Edit: If a client doesn't fill out the LatLng message, that's different from lat and/or lon being null or 0. The whole LatLng message itself will be null. Proto3 always supported that too. But it's usually overkill to check the message being null, unless you added it later and need to specially deal with clients predating that change. If the client just has a bug preventing it from filling out LatLng, that's the client's problem.

The confusing part here is that even if the LatLng message is null, LatLng.lat will return 0 in some proto libraries, depending on the language. You have to specifically check if the message is null if you care. But there are enough cases where you have tons of nested protos and the 0-default behavior is actually way more convenient.

1 comments

Yeah - I think what I'm getting at though is that you want to guard against situations where somebody accidentally doesn't set one of the fields, and yet 0 is a valid value to set on that field. You could accidentally forget to fill in latitude, and that would be bad news.

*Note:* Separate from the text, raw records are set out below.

-- ==== Sys2Proof/Laws/Wire.lean ====
section
/-!
SUPPORT. Facts of the wire format in the terms of the claims: the front bytes of an accepted input, the class of a canonical
form, the closed form's own loop equation; and that what an operation presents in a state is one thing.
-/

namespace Sys2Proof

theorem byte_eq_ofNat {a : Byte} {n : Nat} (h : a.toNat = n) : a = BitVec.ofNat 8 n := by
  apply BitVec.eq_of_toNat_eq
  rw [h, BitVec.toNat_ofNat]
  have := a.isLt
  omega

theorem classify_one {b0 : Byte} (h0 : ¬ Continues b0) (rest : List Byte) :
    classify (b0 :: rest) = .accepted 1 := by
  rcases rest with _ | ⟨_, _ | _⟩ <;> simp only [classify, if_neg h0]

theorem classify_two {b0 b1 : Byte} (h0 : Continues b0) (h1 : ¬ Continues b1) (rest : List Byte) :
    classify (b0 :: b1 :: rest) = .accepted 2 := by
  cases rest <;> simp only [classify, if_pos h0, if_neg h1]

theorem classify_three {b0 b1 b2 : Byte} (h0 : Continues b0) (h1 : Continues b1) (h2 : ¬ Continues b2)
    (rest : List Byte) : classify (b0 :: b1 :: b2 :: rest) = .accepted 3 := by
  simp only [classify, if_pos h0, if_pos h1, if_neg h2]

theorem classify_long {b0 b1 b2 : Byte} (h0 : Continues b0) (h1 : Continues b1) (h2 : Continues b2)
    (rest : List Byte) : classify (b0 :: b1 :: b2 :: rest) = .outOfBounds := by
  simp only [classify, if_pos h0, if_pos h1, if_pos h2]

/-- The front of an input of each class: exactly one case holds of every input. -/
theorem classify_cases (buf : List Byte) :
    (∃ b0 r, buf = b0 :: r ∧ ¬ Continues b0 ∧ classify buf = .accepted 1) ∨
    (∃ b0 b1 r, buf = b0 :: b1 :: r ∧ Continues b0 ∧ ¬ Continues b1 ∧ classify buf = .accepted 2) ∨
    (∃ b0 b1 b2 r, buf = b0 :: b1 :: b2 :: r ∧ Continues b0 ∧ Continues b1 ∧ ¬ Continues b2 ∧
      classify buf = .accepted 3) ∨
    (∃ b0 b1 b2 r, buf = b0 :: b1 :: b2 :: r ∧ Continues b0 ∧ Continues b1 ∧ Continues b2 ∧
      classify buf = .outOfBounds) ∨
    (buf.length < 3 ∧ (∀ b ∈ buf, Continues b) ∧ classify buf = .incomplete) := by
  rcases buf with _ | ⟨b0, t0⟩
  · exact .inr (.inr (.inr (.inr ⟨by simp, by simp, rfl⟩)))
  by_cases h0 : Continues b0
  · rcases t0 with _ | ⟨b1, t1⟩
    · exact .inr (.inr (.inr (.inr ⟨by simp, by simpa using h0, by simp only [classify, if_pos h0]⟩)))
    by_cases h1 : Continues b1
    · rcases t1 with _ | ⟨b2, t2⟩
      · exact .inr (.inr (.inr (.inr ⟨by simp, by simpa using ⟨h0, h1⟩,
          by simp only [classify, if_pos h0, if_pos h1]⟩)))
      by_cases h2 : Continues b2
      · exact .inr (.inr (.inr (.inl ⟨b0, b1, b2, t2, rfl, h0, h1, h2, classify_long h0 h1 h2 t2⟩)))
      · exact .inr (.inr (.inl ⟨b0, b1, b2, t2, rfl, h0, h1, h2, classify_three h0 h1 h2 t2⟩))
    · exact .inr (.inl ⟨b0, b1, t1, rfl, h0, h1, classify_two h0 h1 t1⟩)
  · exact .inl ⟨b0, t0, rfl, h0, classify_one h0 t0⟩

/-- The class is decided by the accepted bytes alone: whatever follows them makes no difference (R67). -/
theorem classify_front {buf : List Byte} {length : Nat} (h : classify buf = .accepted length) (more : List Byte) :
    classify (buf.take length ++ more) = .accepted length := by
  rcases classify_cases buf with ⟨b0, r, rfl, h0, hc⟩ | ⟨b0, b1, r, rfl, h0, h1, hc⟩ |
    ⟨b0, b1, b2, r, rfl, h0, h1, h2, hc⟩ | ⟨_, _, _, _, rfl, _, _, _, hc⟩ | ⟨_, _, hc⟩ <;> rw [hc] at h
  · injection h with h
    subst h
    exact classify_one h0 more
  · injection h with h
    subst h
    exact classify_two h0 h1 more
  · injection h with h
    subst h
    exact classify_three h0 h1 h2 more
  · cases h
  · cases h

theorem accepted_bounds {buf : List Byte} {length : Nat} (h : classify buf = .accepted length) :
    1 ≤ length ∧ length ≤ 3 ∧ length ≤ buf.length := by
  have hc := Machine.endRegs_of_class buf
  rw [h] at hc
  exact hc.2.2.2.2

/-- The class looks at three bytes at most. -/
theorem classify_congr {a b : List Byte} (h : a.take 3 = b.take 3) : classify a = classify b := by
  rcases a with _ | ⟨a0, _ | ⟨a1, _ | ⟨a2, ra⟩⟩⟩ <;> rcases b with _ | ⟨b0, _ | ⟨b1, _ | ⟨b2, rb⟩⟩⟩ <;>
    simp_all [classify]

/-- A canonical form stands at the front as an accepted encoding of its length, and carries its value. -/
theorem classify_canonicalForm (v : Value) (more : List Byte) :
    classify (canonicalForm v ++ more) = .accepted (canonicalLength v) ∧ wireValue (canonicalForm v) = v.toNat := by
  have hv := v.isLt
  unfold canonicalForm canonicalLength
  split
  · have h0 : ¬ Continues (BitVec.ofNat 8 v.toNat) := by
      simp only [Continues, BitVec.toNat_ofNat]
      omega
    refine ⟨classify_one h0 more, ?_⟩
    simp only [wireValue, BitVec.toNat_ofNat]
    omega
  · split
    · have h0 : Continues (BitVec.ofNat 8 (128 + v.toNat % 128)) := by
        simp only [Continues, BitVec.toNat_ofNat]
        omega
      have h1 : ¬ Continues (BitVec.ofNat 8 (v.toNat / 128)) := by
        simp only [Continues, BitVec.toNat_ofNat]
        omega
      refine ⟨classify_two h0 h1 more, ?_⟩
      simp only [wireValue, BitVec.toNat_ofNat]
      omega
    · have h0 : Continues (BitVec.ofNat 8 (128 + v.toNat % 128)) := by
        simp only [Continues, BitVec.toNat_ofNat]
        omega
      have h1 : Continues (BitVec.ofNat 8 (128 + v.toNat / 128 % 128)) := by
        simp only [Continues, BitVec.toNat_ofNat]
        omega
      have h2 : ¬ Continues (BitVec.ofNat 8 (v.toNat / 16384)) := by
        simp only [Continues, BitVec.toNat_ofNat]
        omega
      refine ⟨classify_three h0 h1 h2 more, ?_⟩
      simp only [wireValue, BitVec.toNat_ofNat]
      omega

/-- The closed form satisfies the loop of R80. -/
theorem canonicalForm_loop (v : Value) :
    canonicalForm v = if 0x80#16 ≤ v then Machine.groupByte v :: canonicalForm (v >>> 7) else [v.setWidth 8] := by
  have hv := v.isLt
  rw [Machine.groupByte_eq, Machine.lastByte_eq]
  simp only [Machine.continue_iff]
  unfold canonicalForm
  simp only [Machine.shift7_toNat]
  by_cases h1 : v.toNat < 0x80
  · rw [if_pos h1, if_neg (by omega)]
  · by_cases h2 : v.toNat < 0x4000
    · rw [if_neg h1, if_pos h2, if_pos (by omega), if_pos (by omega)]
    · rw [if_neg h1, if_neg h2, if_pos (by omega), if_neg (by omega), if_pos (by omega), Nat.div_div_eq_div_mul]

namespace Machine

/-- An operation presents one thing in one state. -/
theorem presents_unique {i : Instr} {s : State} {o p : Outputs} (h : Presents i s o) (h' : Presents i s p) :
    o = p := by
  obtain ⟨t, h1, h2⟩ := h
  obtain ⟨u, h3, h4⟩ := h'
  rw [h1] at h3
  injection h3 with h3
  subst h3
  rw [h2] at h4
  injection h4

/-- What the three decode operations present, by class, as `Presents` facts. -/
theorem presents_decode (buf : List Byte) (s : State) :
    Presents (.decode buf) s (match classify buf with
      | .accepted length => .decoded (wireValue (buf.take length)) length
      | .outOfBounds => .failure 2#2
      | .incomplete => .failure 1#2) := by
  obtain ⟨t, h, -, -, -, ho⟩ := exec_decode_next buf s
  exact ⟨t, h, ho⟩

theorem presents_decodeReader (src : Nat) (s : State) :
    Presents (.decodeReader src) s (match classify (deliverable (sourceAt s.sources src).answers) with
      | .accepted length => .valueOnly (wireValue ((deliverable (sourceAt s.sources src).answers).take length))
      | .outOfBounds => .failure 2#2
      | .incomplete => .failure 1#2) := by
  obtain ⟨t, h, -, -, -, ho⟩ := exec_decodeReader_next src s
  exact ⟨t, h, ho⟩

theorem presents_decodeStrict (buf : List Byte) (s : State) :
    Presents (.decodeStrict buf) s (match classify buf with
      | .accepted length => if length < buf.length then .failure 3#2 else .valueOnly (wireValue (buf.take length))
      | .outOfBounds => .failure 2#2
      | .incomplete => .failure 1#2) := by
  obtain ⟨t, h, -, -, -, ho⟩ := exec_decodeStrict_next buf s
  exact ⟨t, h, ho⟩

/-- A successful DECODE tells the class of its buffer. -/
theorem presents_decode_ok {buf : List Byte} {s : State} {v : Value} {c : BitVec 2}
    (h : Presents (.decode buf) s ⟨0#2, none, none, some v, some c⟩) :
    classify buf = .accepted c.toNat ∧ v = BitVec.ofNat 16 (wireValue (buf.take c.toNat)) := by
  have h' := presents_unique (presents_decode buf s) h
  cases hc : classify buf with
  | accepted length =>
    have hb := accepted_bounds hc
    rw [hc] at h'
    injection h' with _ _ _ h1 h2
    injection h1 with h1
    injection h2 with h2
    have hn : c.toNat = length := by
      rw [← h2, BitVec.toNat_ofNat]
      omega
    rw [hn]
    exact ⟨rfl, h1.symm⟩
  | outOfBounds =>
    rw [hc] at h'
    injection h' with h1
    exact absurd h1 (by decide)
  | incomplete =>
    rw [hc] at h'
    injection h' with h1
    exact absurd h1 (by decide)

/-- DECODE succeeds with a count exactly on the buffers of the class of that length. -/
theorem presents_decode_iff (buf : List Byte) (s : State) (c : BitVec 2) :
    (∃ v, Presents (.decode buf) s ⟨0#2, none, none, some v, some c⟩) ↔ classify buf = .accepted c.toNat := by
  refine ⟨fun ⟨_, h⟩ => (presents_decode_ok h).1, fun h => ?_⟩
  have hp := presents_decode buf s
  rw [h] at hp
  simp only [Outputs.decoded, BitVec.ofNat_toNat, BitVec.setWidth_eq] at hp
  exact ⟨_, hp⟩

/-- DECODE_STRICT succeeds exactly on the buffers that one accepted encoding fills. -/
theorem presents_strict_iff (buf : List Byte) (s : State) :
    (∃ o, Presents (.decodeStrict buf) s o ∧ o.status = 0#2) ↔ classify buf = .accepted buf.length := by
  have hp := presents_decodeStrict buf s
  refine ⟨fun ⟨o, h, ho⟩ => ?_, fun h => ?_⟩
  · rw [← presents_unique hp h] at ho
    cases hc : classify buf with
    | accepted length =>
      have hb := accepted_bounds hc
      simp only [hc] at ho
      split at ho
      · exact absurd ho (by simp)
      · congr 1
        omega
    | outOfBounds => simp [hc] at ho
    | incomplete => simp [hc] at ho
  · simp only [h, Nat.lt_irrefl, if_false] at hp
    exact ⟨_, hp, rfl⟩

theorem presents_encode (v : Value) (s : State) : Presents (.encode v) s (.encoded (canonicalForm v)) := by
  obtain ⟨t, h, ho, -⟩ := exec_encode_spec v s
  exact ⟨t, h, ho⟩

end Machine

end Sys2Proof
end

Def +1 the confusingness of how you have to explicitly check for has_latlon() to make sure you're not just getting default values of a non-existent LatLon message. The asymmetry between primitive and message-type fields in having explicit presence checking is also part of my beef. It's weird to have to teach junior devs that you can do has_* checks, but only for messages.

It's safer in a way to guard against these situations, but it seems like they don't intend you to do that often because there are more downsides outweighing it. Proto2 had the "required" feature that had its own issues. Our team trusts to some degree that the user actually read the API spec, and so far it's been ok.

I can imagine message nullness being clearer in languages with optional unwrapping like JS. Like foo.bar.baz gives an error if bar is null, and if you want default-0 you use foo.bar?.baz. Idk if that's what happens though.